Maria João tat etwas Überraschendes: Sie trat neben ihn und legte ihm den Arm um die Schulter.
»Amadeu hätte das verstanden. Und nicht nur verstanden. Er hätte Sie dafür geliebt. A imaginação, o nosso último santuário , pflegte er zu sagen. Die Einbildungskraft und die Intimität, das waren neben der Sprache die beiden einzigen Heiligtümer, die er gelten ließ. Und sie haben viel miteinander zu tun, sehr viel , sagte er.«
Gregorius zögerte. Doch dann öffnete er die Schreibtischschublade doch und zeigte Maria João die hebräische Bibel.
»Ich wette, das ist Ihr Pullover!«
Sie setzte sich in einen Sessel und legte sich eine von Silveiras Decken über die Beine.
»Lesen Sie mir daraus vor, bitte. Hat er auch getan. Ich verstand natürlich nichts, aber es war wundervoll.«
Gregorius las die Schöpfungsgeschichte. Er, Mundus, las in einem verfallenen portugiesischen Gymnasium einer achtzigjährigen Frau, die er gestern noch nicht gekannt hatte und die kein Wort Hebräisch konnte, die Schöpfungsgeschichte vor. Es war das Verrückteste, das er jemals getan hatte. Er genoß es, wie er noch nie etwas genossen hatte. Es war, als streifte er im Inneren alle Fesseln ab, um dieses eine Mal ungehemmt um sich zu schlagen wie einer, der um sein baldiges Ende weiß.
»Und jetzt gehen wir in die Aula«, sagte Maria João. »Die war damals abgeschlossen.«
Sie setzten sich in die erste Reihe vor das erhöhte Pult.
»Dort also hat er seine Rede gehalten. Seine berüchtigte Rede. Ich liebte sie. Es war so viel von ihm drin. Er war sie. Aber es gab etwas daran, über das ich erschrak. Nicht in der Fassung, die er vortrug, er hat es herausgenommen. Sie werden sich an den Schluß erinnern, wo er sagt, daß er beides brauche, die Heiligkeit von Worten und die Feindschaft gegen alles Grausame. Dann kommt: Und niemand möge mich zwingen zu wählen . Das war der letzte Satz, den er vortrug. Ursprünglich aber kam noch ein Satz: Seria uma corrida atrás do vento , es wäre Haschen nach Wind.
›Was für ein wunderbares Bild!‹ rief ich aus.

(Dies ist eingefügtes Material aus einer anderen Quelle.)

-- ==== Sys2Proof/Certificates/Slice0/Obligations.lean ====
section
/-! DEFINITION. The statements for the provers. Each docstring names the rules of spec/ it formalises. -/

open Sys2Proof Sys2Proof.Machine

/-! ### Encodings (30_encoding.md) -/

/-- Decoding the select word of any operation, with anything on the bits its row does not compare, gives the operation back
(R76, R78 to R81). -/
def Obligations.DecodeOfEncodeIsTheOperation : Prop :=
  ∀ (i : Instr) (extra : BitVec 8), decode (unitOf i) (encodeWith extra i) = .ok i

/-- R76: "The unit's operation at the edge that ends the cycle is the operation of the row whose `(select & mask) == match`." -/
def Obligations.DecodeSelectsTheMatchingRow : Prop :=
  ∀ (u : UnitId) (w : BitVec 8) (i : Instr),
    decode u w = .ok i ↔ unitOf i = u ∧ w.toNat < 2 ^ selectWidth u ∧ w &&& maskOf i = matchOf i

/-- R82 (the spec marks it derived): the select words that match no row, and no others; every Stage select word matches a row. -/
def Obligations.UnmatchedWordsAreTheListedOnes : Prop :=
  ∀ (c i : Nat) (w : BitVec 8),
    (w.toNat < 16 → decode (.stage c i) w ≠ .error .noRow) ∧
    (w.toNat < 16 → (decode (.fft c) w = .error .noRow ↔ w ∈ [0b0001#8, 0b0010#8, 0b0011#8, 0b0101#8])) ∧
    (w.toNat < 32 → (decode (.dma c) w = .error .noRow ↔
      w ∈ [0b00001#8, 0b00010#8, 0b00011#8, 0b00101#8, 0b00110#8, 0b00111#8, 0b01001#8, 0b01101#8])) ∧
    (w.toNat < 16 → (decode .sched w = .error .noRow ↔ w ∈ [0b0001#8, 0b0011#8]))

/-- Words written out from the operation maps of R78 to R81, one or two of each unit. -/
def Obligations.DecodeReadsWordsOfTheMaps : Prop :=
  decode (.stage 0 1) 0b0111#8 = .ok (.stgSyncP2 0 1) ∧ decode (.stage 2 0) 0b0011#8 = .ok (.stgHold 2 0) ∧
    decode (.fft 1) 0b0110#8 = .ok (.fftIngest 1) ∧ decode (.fft 0) 0b1111#8 = .ok (.fftReset 0) ∧
    decode (.dma 0) 0b01111#8 = .ok (.dmaIssue 0) ∧ decode (.dma 3) 0b01100#8 = .ok (.dmaDone 3) ∧
    decode .sched 0b0110#8 = .ok .schCount ∧ decode .sched 0b0010#8 = .ok .schTrigger

/-- R83: the `rst` bit is the most significant bit of every select word, and with `rst = 1` every unit performs its RESET
operation. -/
def Obligations.ResetTakesPriorityInEverySelectWord : Prop :=
  ∀ (s : State) (u : UnitId),
    (selectOf s u).getLsbD (selectWidth u - 1) = (inputsOf s).rst ∧
    ((inputsOf s).rst = true → decode u (selectOf s u) = .ok (match u with
      | .stage c i => .stgReset c i
      | .fft c => .fftReset c
      | .dma c => .dmaReset c
      | .sched => .schReset))

/-- R77, R79, R80, R81: which signal each bit of a select word is; R131, R132, R133, R162, R195: what the signals are. -/
def Obligations.SelectWordsAreMadeOfTheNamedSignals : Prop :=
  ∀ (s : State) (c i : Nat) (d : DmaRegs) (f : FftRegs) (r : StageRegs),
    dmaAt s c = some d → fftAt s c = some f → stageAt s c i = some r →
    let inflight := decide (∃ b ∈ f.v, b = true)
    let enable := inValidOf s c || inflight
    let sync := decide (f.samplesInCnt = 0) && inValidOf s c && !inflight
    let cntEff := if sync then initOffset s.cfg.n i else r.cnt
    ((selectOf s (.stage c i)).getLsbD 2 = enable ∧ (selectOf s (.stage c i)).getLsbD 1 = sync ∧
      (selectOf s (.stage c i)).getLsbD 0 = decide (delayLen s.cfg.n i ≤ cntEff)) ∧
    ((selectOf s (.fft c)).getLsbD 2 = enable ∧ (selectOf s (.fft c)).getLsbD 1 = inValidOf s c ∧
      (selectOf s (.fft c)).getLsbD 0 = sync) ∧
    ((selectOf s (.dma c)).getLsbD 3 = d.busy ∧ (selectOf s (.dma c)).getLsbD 2 = dmaStart s c ∧
      (selectOf s (.dma c)).getLsbD 1 = d.active ∧
      (selectOf s (.dma c)).getLsbD 0 = (d.active && decide (d.sampleCounter.toNat < d.numSamples.toNat))) ∧
    ((selectOf s .sched).getLsbD 2 = s.sched.activeStagger ∧ (selectOf s .sched).getLsbD 1 = globalStart s ∧
      (selectOf s .sched).getLsbD 0 =
        decide (s.cfg.numCores * s.cfg.hopSize.toNat + 2 < s.sched.staggerCounter.toNat))

/-- R191, R194, R134, R171, R172: what drives each unit's inputs in an InterleavedFFT. -/
def Obligations.InterleavedWiringDrivesTheUnits : Prop :=
  ∀ (s : State) (c : Nat) (d : DmaRegs), s.cfg.wiring = .interleaved → dmaAt s c = some d →
    globalStart s = (inputsOf s).start ∧
    dmaStart s c = (s.sched.activeStagger && decide (s.sched.staggerCounter.toNat = c * s.cfg.hopSize.toNat)) ∧
    inValidOf s c = d.readReq ∧
    inDataOf s c = (if d.readReq then unpack (s.rdata.getD c 0#64) else Sample.zero) ∧
    stageInput s c 0 = inDataOf s c ∧
    ∀ (i : Nat) (r : StageRegs), stageAt s c i = some r → stageInput s c (i + 1) = r.out

/-! ### Stage operations (41_stage.md) -/

/-- R112: STG.RESET. -/
def Obligations.StgResetReturnsToOffset : Prop :=
  ∀ (c i : Nat) (s : State) (r : StageRegs), stageAt s c i = some r →
    EncodedAs (.stage c i) (.stgReset c i) 0b1000 0b1000 ∧
    ∃ t, exec (.stgReset c i) s = .next t ∧
      stageAt t c i = some
        { cnt := initOffset s.cfg.n i
          bufIn := List.replicate (delayLen s.cfg.n i) Sample.zero
          bufOut := List.replicate (delayLen s.cfg.n i) Sample.zero
          out := Sample.zero }

/-- R113: STG.HOLD writes no register. -/
def Obligations.StgHoldFreezesTheStage : Prop :=
  ∀ (c i : Nat) (s : State) (r : StageRegs), stageAt s c i = some r →
    EncodedAs (.stage c i) (.stgHold c i) 0b1100 0b0000 ∧
    ∃ t, exec (.stgHold c i) s = .next t ∧ stageAt t c i = some r

/-- R114: STG.P1. -/
def Obligations.StgPhase1StoresAndEmits : Prop :=
  ∀ (c i : Nat) (s : State) (r : StageRegs), stageAt s c i = some r → r.cnt < delayLen s.cfg.n i →
    EncodedAs (.stage c i) (.stgP1 c i) 0b1111 0b0100 ∧
    ∃ t, exec (.stgP1 c i) s = .next t ∧
      stageAt t c i = some
        { cnt := (r.cnt + 1) % stageSize s.cfg.n i
          bufIn := r.bufIn.set r.cnt (stageInput s c i)
          bufOut := r.bufOut
          out := r.bufOut.getD r.cnt Sample.zero }

/-- R115: STG.P2. A NaN result is a free draw (R100: "a model draws any NaN"); that it is drawn at the key (cycle, core, stage) is the
model's (DESIGN CHOICE, notes/assumptions/4.md). -/
def Obligations.StgPhase2EmitsSumAndStoresDifference : Prop :=
  ∀ (c i : Nat) (s : State) (r : StageRegs), stageAt s c i = some r → delayLen s.cfg.n i ≤ r.cnt →
    let k := r.cnt - delayLen s.cfg.n i
    let a := r.bufIn.getD k Sample.zero
    let x := stageInput s c i
    let d : Draw := ⟨s.cycle, c, i⟩
    EncodedAs (.stage c i) (.stgP2 c i) 0b1111 0b0101 ∧
    ∃ t, exec (.stgP2 c i) s = .next t ∧
      stageAt t c i = some
        { cnt := (r.cnt + 1) % stageSize s.cfg.n i
          bufIn := r.bufIn
          bufOut := r.bufOut.set k (smul d (ssub d a x) (Config.twiddle k (stageSize s.cfg.n i)))
          out := sadd d a x }

/-- R118: STG.SYNC.P1; stage 0 has the offset 0. -/
def Obligations.StgSyncPhase1StartsAFreshBlock : Prop :=
  ∀ (c i : Nat) (s : State) (r : StageRegs), stageAt s c i = some r → initOffset s.cfg.n i < delayLen s.cfg.n i →
    EncodedAs (.stage c i) (.stgSyncP1 c i) 0b1111 0b0110 ∧
    ∃ t, exec (.stgSyncP1 c i) s = .next t ∧
      stageAt t c i = some
        { cnt := (initOffset s.cfg.n i + 1) % stageSize s.cfg.n i
          bufIn := (List.replicate (delayLen s.cfg.n i) Sample.zero).set (initOffset s.cfg.n i) (stageInput s c i)
          bufOut := List.replicate (delayLen s.cfg.n i) Sample.zero
          out := Sample.zero } ∧
      initOffset s.cfg.n 0 = 0

/-- R119: STG.SYNC.P2. A NaN result is a free draw; that it is drawn at the key (cycle, core, stage) is the model's (DESIGN CHOICE,
notes/assumptions/4.md). -/
def Obligations.StgSyncPhase2StartsAFreshBlock : Prop :=
  ∀ (c i : Nat) (s : State) (r : StageRegs), stageAt s c i = some r →
    delayLen s.cfg.n i ≤ initOffset s.cfg.n i →
    let k := initOffset s.cfg.n i - delayLen s.cfg.n i
    let x := stageInput s c i
    let d : Draw := ⟨s.cycle, c, i⟩
    EncodedAs (.stage c i) (.stgSyncP2 c i) 0b1111 0b0111 ∧
    ∃ t, exec (.stgSyncP2 c i) s = .next t ∧
      stageAt t c i = some
        { cnt := (initOffset s.cfg.n i + 1) % stageSize s.cfg.n i
          bufIn := List.replicate (delayLen s.cfg.n i) Sample.zero
          bufOut := (List.replicate (delayLen s.cfg.n i) Sample.zero).set k
            (smul d (ssub d Sample.zero x) (Config.twiddle k (stageSize s.cfg.n i)))
          out := sadd d Sample.zero x }

/-- What the six Stage operations leave unchanged: everything but the registers of their own stage (10_state.md R22). -/
def Obligations.StageOperationsWriteTheirStageAlone : Prop :=
  ∀ (c i : Nat) (s t : State) (op : Instr),
    op ∈ [.stgReset c i, .stgHold c i, .stgP1 c i, .stgP2 c i, .stgSyncP1 c i, .stgSyncP2 c i] →
    exec op s = .next t →
    SameOutsideCore c s t ∧ dmaAt t c = dmaAt s c ∧ (fftAt t c).map ownRegs = (fftAt s c).map ownRegs ∧
      ∀ j, j ≠ i → stageAt t c j = stageAt s c j

/-! ### FFT operations (42_fft.md) -/

/-- R136: FFT.RESET. -/
def Obligations.FftResetClearsTheFft : Prop :=
  ∀ (c : Nat) (s : State) (f : FftRegs), fftAt s c = some f →
    EncodedAs (.fft c) (.fftReset c) 0b1000 0b1000 ∧
    ∃ t f', exec (.fftReset c) s = .next t ∧ fftAt t c = some f' ∧
      f'.internalCnt = 0#32 ∧ f'.samplesInCnt = 0 ∧ f'.outCntReg = 0 ∧ f'.v = List.replicate (latency s.cfg.n) false ∧
      f'.stages.length = f.stages.length ∧ StagesPerform (fun i _ => .stgReset c i) c s t

/-- R137: FFT.IDLE writes no register; every stage performs STG.HOLD. -/
def Obligations.FftIdleFreezesTheFft : Prop :=
  ∀ (c : Nat) (s : State) (f : FftRegs), fftAt s c = some f →
    EncodedAs (.fft c) (.fftIdle c) 0b1111 0b0000 ∧
    ∃ t, exec (.fftIdle c) s = .next t ∧ fftAt t c = some f ∧ StagesPerform (fun i _ => .stgHold c i) c s t

/-- R138, R141 to R144: FFT.FLUSH. -/
def Obligations.FftFlushClocksThePipeline : Prop :=
  ∀ (c : Nat) (s : State) (f : FftRegs), fftAt s c = some f →
    EncodedAs (.fft c) (.fftFlush c) 0b1111 0b0100 ∧
    ∃ t f', exec (.fftFlush c) s = .next t ∧ fftAt t c = some f' ∧
      Shifted false f.v f'.v ∧ f'.samplesInCnt = f.samplesInCnt ∧
      f'.outCntReg = (if f.v.getD (latency s.cfg.n - 2) false then (f.outCntReg + 1) % s.cfg.n else f.outCntReg) ∧
      f'.internalCnt.toNat = (f.internalCnt.toNat + 1) % 2 ^ 32 ∧
      f'.stages.length = f.stages.length ∧
      StagesPerform (fun i r => if delayLen s.cfg.n i ≤ r.cnt then .stgP2 c i else .stgP1 c i) c s t

/-- R139, R141 to R144: FFT.INGEST. -/
def Obligations.FftIngestTakesASample : Prop :=
  ∀ (c : Nat) (s : State) (f : FftRegs), fftAt s c = some f →
    EncodedAs (.fft c) (.fftIngest c) 0b1111 0b0110 ∧
    ∃ t f', exec (.fftIngest c) s = .next t ∧ fftAt t c = some f' ∧
      Shifted true f.v f'.v ∧ f'.samplesInCnt = (f.samplesInCnt + 1) % s.cfg.n ∧
      f'.outCntReg = (if f.v.getD (latency s.cfg.n - 2) false then (f.outCntReg + 1) % s.cfg.n else f.outCntReg) ∧
      f'.internalCnt.toNat = (f.internalCnt.toNat + 1) % 2 ^ 32 ∧
      f'.stages.length = f.stages.length ∧
      StagesPerform (fun i r => if delayLen s.cfg.n i ≤ r.cnt then .stgP2 c i else .stgP1 c i) c s t

/-- R140, R141 to R144: FFT.SYNC. -/
def Obligations.FftSyncStartsABlock : Prop :=
  ∀ (c : Nat) (s : State) (f : FftRegs), fftAt s c = some f →
    EncodedAs (.fft c) (.fftSync c) 0b1111 0b0111 ∧
    ∃ t f', exec (.fftSync c) s = .next t ∧ fftAt t c = some f' ∧
      Shifted true f.v f'.v ∧ f'.samplesInCnt = 1 % s.cfg.n ∧ f'.outCntReg = s.cfg.n - 1 ∧
      f'.internalCnt.toNat = (f.internalCnt.toNat + 1) % 2 ^ 32 ∧
      f'.stages.length = f.stages.length ∧
      StagesPerform
        (fun i _ => if delayLen s.cfg.n i ≤ initOffset s.cfg.n i then .stgSyncP2 c i else .stgSyncP1 c i) c s t

/-- What the five FFT operations leave unchanged: everything but the registers of their own FFT (10_state.md R22). -/
def Obligations.FftOperationsWriteTheirFftAlone : Prop :=
  ∀ (c : Nat) (s t : State) (op : Instr), op ∈ [.fftReset c, .fftIdle c, .fftFlush c, .fftIngest c, .fftSync c] →
    exec op s = .next t → SameOutsideCore c s t ∧ dmaAt t c = dmaAt s c

/-! ### DMA operations (43_dma.md) -/

/-- R164: DMA.RESET. -/
def Obligations.DmaResetClearsTheDma : Prop :=
  ∀ (c : Nat) (s : State) (d : DmaRegs), dmaAt s c = some d →
    EncodedAs (.dma c) (.dmaReset c) 0b10000 0b10000 ∧
    ∃ t, exec (.dmaReset c) s = .next t ∧
      dmaAt t c = some
        { baseAddr := 0, numSamples := 0#32, sampleCounter := 0#32, currentAddr := 0, memAddr := 0,
          readWait := false, readReq := false, active := false, busy := false }
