-- ==== Sys2Proof/Laws/Float.lean ====
section
/-! SUPPORT. The fields of a binary64 pattern, the values the operations build from fields, and what one rounding does
(40_sample.md R90). -/

namespace Sys2Proof.Machine

/-! ### Fields -/

theorem fSign_eq (x : F64) : fSign x = decide (2 ^ 63 ≤ x.toNat) := by
  simp [fSign, BitVec.msb_eq_decide]

/-- A pattern is its three fields. -/
theorem toNat_eq_fields (x : F64) : x.toNat = (if fSign x then 2 ^ 63 else 0) + fExp x * 2 ^ 52 + fFrac x := by
  have := x.isLt
  rw [fSign_eq]
  unfold fExp fFrac
  split_ifs with h <;> simp at h <;> omega

theorem fExp_lt (x : F64) : fExp x < 2048 := Nat.mod_lt _ (by norm_num)

theorem fFrac_lt (x : F64) : fFrac x < 2 ^ 52 := Nat.mod_lt _ (by norm_num)

theorem toNat_ofSignBits (sign : Bool) {bits : Nat} (h : bits < 2 ^ 63) :
    (ofSignBits sign bits).toNat = (if sign then 2 ^ 63 else 0) + bits := by
  unfold ofSignBits
  cases sign
  · simp; omega
  · simp; omega

theorem fSign_ofSignBits (sign : Bool) {bits : Nat} (h : bits < 2 ^ 63) : fSign (ofSignBits sign bits) = sign := by
  rw [fSign_eq, toNat_ofSignBits sign h]
  cases sign
  · simp; omega
  · simp

theorem fExp_ofSignBits (sign : Bool) {bits : Nat} (h : bits < 2 ^ 63) : fExp (ofSignBits sign bits) = bits / 2 ^ 52 := by
  simp only [fExp, toNat_ofSignBits sign h]
  cases sign
  · simp; omega
  · simp; omega

theorem fFrac_ofSignBits (sign : Bool) {bits : Nat} (h : bits < 2 ^ 63) : fFrac (ofSignBits sign bits) = bits % 2 ^ 52 := by
  simp only [fFrac, toNat_ofSignBits sign h]
  cases sign
  · simp
  · simp; omega

/-- A pattern is rebuilt from its sign and its magnitude bits. -/
theorem ofSignBits_fields (x : F64) : ofSignBits (fSign x) (fExp x * 2 ^ 52 + fFrac x) = x := by
  have h1 := toNat_eq_fields x
  have h2 := fExp_lt x
  have h3 := fFrac_lt x
  apply BitVec.eq_of_toNat_eq
  rw [toNat_ofSignBits _ (by omega)]
  omega

theorem fneg_fields (x : F64) : fSign (fneg x) = !fSign x ∧ fExp (fneg x) = fExp x ∧ fFrac (fneg x) = fFrac x := by
  have h : (fneg x).toNat % 2 ^ 63 = x.toNat % 2 ^ 63 := by
    rw [fneg, BitVec.toNat_xor, Nat.xor_mod_two_pow, BitVec.toNat_ofNat, Nat.mod_mod_of_dvd _ (by norm_num), Nat.mod_self,
      Nat.xor_zero]
  refine ⟨?_, ?_, ?_⟩
  · have : (BitVec.ofNat 64 (2 ^ 63)).msb = true := by decide
    simp only [fSign, fneg, BitVec.msb_xor, this, Bool.bne_true]
  · unfold fExp; omega
  · unfold fFrac; omega

/-! ### Values -/

theorem finite_not_special {x : F64} (h : fIsFinite x = true) : fIsNaN x = false ∧ fIsInf x = false := by
  simp only [fIsFinite, bne_iff_ne] at h
  simp [fIsNaN, fIsInf, h]

theorem natAbs_fVal (x : F64) : (fVal x).natAbs = fMag x := by
  unfold fVal
  split_ifs <;> simp

theorem fields_of_fMag_zero {x : F64} (h : fMag x = 0) : fExp x = 0 ∧ fFrac x = 0 := by
  unfold fMag at h
  split_ifs at h with h0
  · exact ⟨h0, h⟩
  · simp at h

/-! ### One rounding -/

/-- What `roundShift` does: the quotient, or the one above it. -/
theorem roundShift_cases (m t : Nat) : ∃ q r, m = q * 2 ^ t + r ∧ r < 2 ^ t ∧
    (roundShift m t = q ∧ 2 * r ≤ 2 ^ t ∧ (2 * r = 2 ^ t → q % 2 = 0) ∨
      roundShift m t = q + 1 ∧ 2 ^ t ≤ 2 * r ∧ (2 * r = 2 ^ t → q % 2 = 1)) := by
  have hp := Nat.two_pow_pos t
  refine ⟨m / 2 ^ t, m % 2 ^ t, by rw [mul_comm]; exact (Nat.div_add_mod _ _).symm, Nat.mod_lt _ hp, ?_⟩
  unfold roundShift
  simp only
  split_ifs with h
  · right; omega
  · left; omega

/-- Rounding an exact multiple loses nothing. -/
theorem roundShift_mul (m t : Nat) : roundShift (m * 2 ^ t) t = m := by
  unfold roundShift
  have : m * 2 ^ t % 2 ^ t = 0 := Nat.mul_mod_left _ _
  simp only [this, Nat.mul_zero, Nat.mul_div_cancel _ (Nat.two_pow_pos t)]
  rw [if_neg]
  have := Nat.two_pow_pos t
  omega

theorem roundBits_le (m s : Nat) : roundBits m s ≤ infBits := Nat.min_le_right _ _

/-- `a * 2^e` for a 53-bit `a` has its leading bit at `52 + e`. -/
theorem log2_mul_two_pow {a e : Nat} (h1 : 2 ^ 52 ≤ a) (h2 : a < 2 ^ 53) : (a * 2 ^ e).log2 = 52 + e := by
  have hp := Nat.two_pow_pos e
  rw [Nat.log2_eq_iff (by positivity)]
  constructor
  · rw [pow_add]; exact Nat.mul_le_mul_right _ h1
  · rw [show 52 + e + 1 = 53 + e by ring, pow_add]; exact Nat.mul_lt_mul_of_pos_right h2 hp

/-- A value that is representable rounds to itself. -/
theorem roundBits_fMag {x : F64} (h : fIsFinite x = true) : roundBits (fMag x) 0 = fExp x * 2 ^ 52 + fFrac x := by
  have h2 := fExp_lt x
  have h3 := fFrac_lt x
  simp only [fIsFinite, bne_iff_ne] at h
  unfold roundBits
  simp only [Nat.sub_zero, Nat.zero_add]
  unfold fMag
  split_ifs with h0
  · have : (fFrac x).log2 - 52 = 0 := by
      by_cases hz : fFrac x = 0
      · simp [hz]
      · have := (Nat.log2_lt hz (k := 52)).mpr h3
        omega
    have h4 := roundShift_mul (fFrac x) 0
    simp only [pow_zero, Nat.mul_one] at h4
    rw [this, h0, h4]
    unfold infBits
    omega
  · rw [log2_mul_two_pow (by omega) (by omega), show 52 + (fExp x - 1) - 52 = fExp x - 1 by omega, roundShift_mul]
    unfold infBits
    omega

end Sys2Proof.Machine
end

Da nahm er die Bibel und las mir aus Salomo vor: Ich sah an alles Tun, das unter der Sonne geschieht, und siehe, es war alles eitel und Haschen nach Wind. Ich erschrak.
›Das kannst du doch nicht machen!‹ sagte ich. ›Das erkennen die Patres doch alle sofort und werden dich für größenwahnsinnig halten!‹
Was ich nicht sagte: daß ich in jenem Moment Angst um ihn hatte, um seine seelische Gesundheit.
›Aber warum‹, sagte er erstaunt, ›es ist doch einfach Poesie.‹
›Aber du kannst doch keine biblische Poesie sprechen! Biblische Poesie! In deinem Namen!‹
›Poesie übertrumpft alles‹, sagte er, ›sie setzt alle Regeln außer Kraft.‹
Aber er war unsicher geworden und strich den Satz. Er spürte, daß ich besorgt war, er spürte immer alles. Wir sprachen nie mehr darüber.«
Gregorius erzählte ihr von Prados Diskussion mit O’Kelly über Gottes sterbendes Wort.
›Das wußte ich nicht‹, sagte sie und schwieg eine Weile. Sie faltete die Hände, löste sie, faltete sie wieder.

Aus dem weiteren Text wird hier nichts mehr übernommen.